Come si determinano l’inizio e la fine di questo mese?
«Il Ramadan inizia dalla prima comparsa della luna crescente, hilal, fino al termine di due cicli lunari di 14 o 15 giorni, quando sorge la luna nuova del mese successivo, shawwal. Questo momento segna la fine del mese, che si è celebrata proprio ieri, con l’Eid-al-Fitr, la “festa dell’interruzione”. Come tutto il calendario islamico, il Ramadan non ha una corrispondenza fissa con la scansione del tempo occidentale perché è basato sul ciclo lunare, che dura solo 28 o 29 giorni. Di conseguenza, comincia sempre circa 11 giorni prima rispetto all’anno precedente».
Qual è la giornata tipo nella tua famiglia durante il Ramadan?
«In realtà è una giornata come le altre, semplicemente non c’è la preoccupazione per la preparazione dei pasti. Prestiamo maggiore attenzione a noi stessi e agli altri e riflettiamo sulla fortuna di avere cose che troppo spesso diamo per scontate. Altre attività giornaliere sono le preghiere e la lettura integrale del Corano».
Cosa si mangia al tramonto?
«Di solito si inaugura Il pasto serale, l’iftar, con datteri e latte, cibi ad alto contenuto energetico, indicati dal Profeta per “spezzare” il digiuno. Non c’è un menu fisso, ma a casa mia la tavola del Ramadan è la migliore dell’anno. Dopo una zuppa di verdure, mangiamo pasti speciali come i piatti e i dolci tipici marocchini, ma anche la pizza. Al contrario di quanto si possa pensare però, non aumenta la quantità di cibo. Durante la notte reintegriamo i liquidi persi bevendo molta acqua. Circa alle 4 poi ci svegliamo per consumare il suhoor, ultimo pasto prima del sorgere del sole».
Quali sono stati i cambiamenti dovuti al Covid?

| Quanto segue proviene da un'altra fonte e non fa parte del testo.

/-! ### Bags and the rack -/

/-- BAG-OPEN opens the lowest free number; BAG-ADD moves units of one code and class from the stock into a
FILLING bag; BAG-RETURN moves them back, a line at 0 removed. The money figures of the bag are those of its
lines. -/
def Obligations.BagFilling : Prop :=
  ∀ (n : Bool) (s : State) (a : List Byte), s.ready = true → s.port.args = a →
    (∀ (b : BagIx) (k : BagKind), a.length = 6 → bagKindOf (arg a 5 1) = some k →
      1 ≤ arg a 0 5 → arg a 0 5 ≤ 9999999999 →
      (∀ c x, s.bag c = some x → x.tag ≠ arg a 0 5) → s.bag b = none → (∀ c, c < b → s.bag c ≠ none) →
      exec (.bagOpen (whole n)) s =
        .next (completed .bagOpen n ([byte (b.val + 1)] ++ le 5 (arg a 0 5) ++ [byte k.value])
          (s.setBag b (some ⟨arg a 0 5, k, .filling, [], 0, 0, 0, none, none⟩)))) ∧
    (∀ (b : BagIx) (x : Bag) (c : Code) (k : CashClass), a.length = 5 → bagOf (arg a 0 1) = some b →
      s.bag b = some x → arg a 1 1 = c.val → classOf (arg a 2 1) = some k → s.denoms[c].kind ≠ .unused →
      (s.denoms[c].kind = .roll → k = .fit) → x.kind.takes k = true → 1 ≤ arg a 3 2 → arg a 3 2 ≤ 3000 →
      x.state = .filling →
      let q := arg a 3 2
      let here (l : BagLine) : Bool := decide (l.code = c) && decide (l.cls = k)
      let filled (l : List BagLine) : Bag := { x with
        lines := l, units := (l.map BagLine.count).sum
        value := sumCodes fun d => ((linesComp l)[d].fit + (linesComp l)[d].unfit) * s.denoms[d].face
        suspectSum := min 2000000000 (sumCodes fun d => (linesComp l)[d].suspect * s.denoms[d].face) }
      let reply (y : Bag) := [byte (b.val + 1), byte c.val, byte k.value] ++ le 2 (lineHeld y.lines c k) ++
        le 2 y.units ++ le 4 y.value ++ le 4 y.suspectSum
      (let y := filled
         (if x.lines.any here then
           x.lines.map (fun l => if here l then { l with count := l.count + q } else l)
          else x.lines ++ [⟨c, k, q⟩])
       outRefusal s (Comp.only c k q) = none → x.units + q ≤ 3000 → y.value ≤ s.limits.bagLimit →
       exec (.bagAdd (whole n)) s =
         .next (completed .bagAdd n (reply y) ((s.moveOut (Comp.only c k q)).setBag b (some y)))) ∧
      (let y := filled ((x.lines.map fun l => if here l then { l with count := l.count - q } else l).filter
          fun l => l.count != 0)
       q ≤ lineHeld x.lines c k → inRefusal s (Comp.only c k q) = none →
       exec (.bagReturn (whole n)) s =
         .next (completed .bagReturn n (reply y) ((s.moveIn (Comp.only c k q)).setBag b (some y)))) ∧
      (lineHeld x.lines c k < q →
        exec (.bagReturn (whole n)) s = .next (turnedAway .bagReturn n .stock s)))

/-- Placement, bag by bag from the head of the queue: into the compartment of the pointer; a compartment brought
to K moves the pointer on, and a bag already in the next compartment sets the halt mark and SAFE. Nothing is
placed while the halt mark is set. -/
def Obligations.PlacementRotates : Prop :=
  ∀ (b : BagIx) (r : List BagIx) (s : State),
    State.placeFrom [] s = { s with rack := { s.rack with queue := [] } } ∧
    (s.rack.halt = true → State.placeFrom (b :: r) s = { s with rack := { s.rack with queue := b :: r } }) ∧
    (s.rack.halt = false →
      let c := s.rack.ptr
      let next : CompIx := c + 1
      let list := s.rack.comps[c] ++ [b]
      let bags := s.bags.set b ((s.bag b).map fun x => { x with state := .placed, comp := some c })
      let comps := s.rack.comps.set c list
      (list.length < s.rack.k →
        State.placeFrom (b :: r) s =
          State.placeFrom r { s with bags := bags, rack := { s.rack with comps := comps } }) ∧
      (s.rack.k ≤ list.length → s.rack.comps[next] = [] →
        State.placeFrom (b :: r) s =
          State.placeFrom r { s with bags := bags, rack := { s.rack with comps := comps, ptr := next } }) ∧
      (s.rack.k ≤ list.length → s.rack.comps[next] ≠ [] →
        State.placeFrom (b :: r) s =
          State.raise .safe { s with
            bags := bags
            rack := { s.rack with comps := comps, ptr := next, halt := true, queue := r } }))

/-- BAG-SHUT seals a filled bag onto the tail of the unplaced queue and places; BAG-BREAK moves its lines back to
the stock and retires it, its places close up, and a halt whose compartment is then empty lifts; RACK-SET
writes K over an empty rack. -/
def Obligations.BagsShutAndBroken : Prop :=
  ∀ (n : Bool) (s : State) (a : List Byte), s.ready = true → s.port.args = a →
    (∀ b x, a.length = 1 → bagOf (arg a 0 1) = some b → s.bag b = some x →
      (x.state = .filling → x.lines ≠ [] →
        ∃ reply, exec (.bagShut (whole n)) s =
          .next (completed .bagShut n reply
            (State.place { s.setBag b (some { x with state := .shut, time := s.stamp }) with
              rack := { s.rack with queue := s.rack.queue ++ [b] } })) ∧
          reply.take 16 = [byte (b.val + 1)] ++ le 5 x.tag ++ le 4 x.value ++ le 2 x.units ++
            le 4 x.suspectSum) ∧
      (x.state ≠ .filling ∨ x.lines = [] →
        exec (.bagShut (whole n)) s = .next (turnedAway .bagShut n .state s))) ∧
    (∀ b x, a.length = 4 → bagOf (arg a 0 1) = some b → s.bag b = some x → s.auth.lockout = 0 →
      arg a 1 3 = s.auth.code → s.auth.code ≤ 999999 →
      (x.state = .manifested →
        exec (.bagBreak (whole n)) s = .next (turnedAway .bagBreak n .state s.matched)) ∧
      (x.state ≠ .manifested → inRefusal s (linesComp x.lines) = none →
        let gone (l : List BagIx) : List BagIx := l.filter fun c => c != b
        let u := { (s.matched.moveIn (linesComp x.lines)).setBag b none with
          rack := { s.rack with comps := mapT gone s.rack.comps, queue := gone s.rack.queue } }
        (¬(s.rack.halt = true ∧ gone s.rack.comps[s.rack.ptr] = []) →
          exec (.bagBreak (whole n)) s =
            .next (completed .bagBreak n
              ([byte (b.val + 1)] ++ le 5 x.tag ++
                [byte x.state.value, indexByte (x.comp.map Fin.val), boolByte s.rack.halt, 0] ++
                le 4 x.value ++ le 4 x.suspectSum ++ [byte x.lines.length] ++
                x.lines.flatMap fun l => [byte l.code.val, byte l.cls.value] ++ le 2 l.count) u)) ∧
        (s.rack.halt = true → gone s.rack.comps[s.rack.ptr] = [] →
          ∃ reply, exec (.bagBreak (whole n)) s =
            .next (completed .bagBreak n reply
              (State.place { u with rack := { u.rack with halt := false } }))))) ∧
    (∀ k : Byte, a = [k] → 1 ≤ k.toNat → k.toNat ≤ 12 →
      ((∀ c : CompIx, s.rack.comps[c] = []) → s.rack.queue = [] →
        exec (.rackSet (whole n)) s =
          .next (completed .rackSet n [k, 0] { s with rack := { s.rack with k := k.toNat, ptr := 0 } })) ∧
      ((∃ c : CompIx, s.rack.comps[c] ≠ []) ∨ s.rack.queue ≠ [] →
        exec (.rackSet (whole n)) s = .next (turnedAway .rackSet n .engaged s)))

/-! ### Manifests and handovers -/

/-- MAN-CREATE of a collection and of a delivery, into the lowest free slot; a delivery whose declared value is
too great is LIMIT. The rescan limit and its clamp mark in the reply of a delivery are the model's choice (log
entry 16). -/
def Obligations.ManifestsCreated : Prop :=
  ∀ (n : Bool) (s : State) (a : List Byte) (i : SlotIx), s.ready = true → s.port.args = a →
    let number := arg a 1 2
    let opens : Stamp := ⟨arg a 6 2, arg a 8 2⟩
    let closes : Stamp := ⟨arg a 10 2, arg a 12 2⟩
    number ≠ 0 → arg a 3 3 ≤ 999999 → opens.minute ≤ 1439 → closes.minute ≤ 1439 →
    opens.day * 1440 + opens.minute < closes.day * 1440 + closes.minute →
    (∀ j m, s.man j = some m → m.number ≠ number) → s.man i = none → (∀ j, j < i → s.man j ≠ none) →
    (∀ p, a.length = 16 → arg a 0 1 = 1 → policyOf (arg a 14 1) = some p →
      let lim := max 1 (min 3 (arg a 15 1))
      exec (.manCreate (whole n)) s =
        .next (completed .manCreate n
          ([byte i.val] ++ le 2 number ++ [1, byte ManState.draft.value, byte lim,
            boolByte (lim != arg a 15 1)] ++ le 4 0)
          (s.setMan i (some ⟨number, .draft, arg a 3 3, opens, closes, 0,
            .collection ⟨p, lim, [], none⟩⟩)))) ∧
    (∀ l, arg a 0 1 = 2 → 1 ≤ arg a 14 1 → arg a 14 1 ≤ 12 → a.length = 15 + 3 * arg a 14 1 →
      readLines s.denoms (linePairs (a.drop 15)) = some l → (∀ x ∈ l, x.count ≠ 0) →
      let declared := sumCodes fun c => lineCount l c * s.denoms[c].face
      (declared ≤ 2000000000 →
        exec (.manCreate (whole n)) s =
          .next (completed .manCreate n
            ([byte i.val] ++ le 2 number ++ [2, byte ManState.ready.value, 0, 0] ++ le 4 declared)
            (s.setMan i (some ⟨number, .ready, arg a 3 3, opens, closes, 0,
              .delivery ⟨l, declared, none, none⟩⟩)))) ∧
      (2000000000 < declared →
        exec (.manCreate (whole n)) s = .next (turnedAway .manCreate n .limit s)))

«Manca soprattutto la convivialità con la comunità musulmana. Le cene, prima spesso condivise con ospiti, adesso si svolgono unicamente in famiglia e le preghiere collettive non sono possibili per evitare assembramenti. Anche l’Eid-al-Fitr è cambiata. In precedenza, a Torino al Parco Dora si teneva una grande preghiera con tutta la comunità, seguita da scambi di regali, pranzi fuori e visite a parenti o amici, mentre quest’anno abbiamo festeggiato in casa».
Cosa significa il Ramadan per te?
«Grazie ai miei genitori che non mi hanno mai messo pressione, nel corso degli anni ho capito l’importanza e il significato del Ramadan, che per me è connesso a tre concetti principali. Innanzitutto la sincerità, verso gli altri ma soprattutto verso me stesso. So solo io che faccio il digiuno, è una sfida invisibile a vivere al meglio questo periodo, anche se non mi guarda nessuno. In secondo luogo il concetto di obbedienza, già presente nella vita quotidiana del fedele, a cui però in questo mese viene chiesto di rinunciare a qualcosa solitamente lecito e naturale. Infine, il cambiamento: durante il Ramadan rifletto su come potrei migliorare il mio comportamento verso me stesso e verso gli altri. Nonostante si pensi spesso a questo mese in termini di sacrificio e sofferenza, per me è sempre stato un periodo positivo, durante il quale ad esempio ho vissuto serenamente la maturità e sostenuto con successo diversi esami universitari. Certo, i primi giorni sono duri e patisco soprattutto la disidratazione che provoca mal di testa, ma dopo un po’ il corpo si abitua, tanto che negli ultimi giorni abbiamo mangiato sempre meno a cena».
La cosa più bella di questo periodo?
«Ciò che amo di più del Ramadan è l’atmosfera speciale che si crea nei momenti in famiglia e con la comunità. È bello sapere di vivere queste sensazioni insieme a circa 1.4 miliardi di musulmani in tutto il mondo che, nonostante i cambiamenti della società, in questo mese sperimentano da secoli sempre lo stesso livello di pazienza, equilibrio e fedeltà verso i propri valori. Mi affascina anche l’aspetto ancestrale dei cicli solare e lunare, che scandiscono la giornata al posto dei ritmi frenetici della modernità».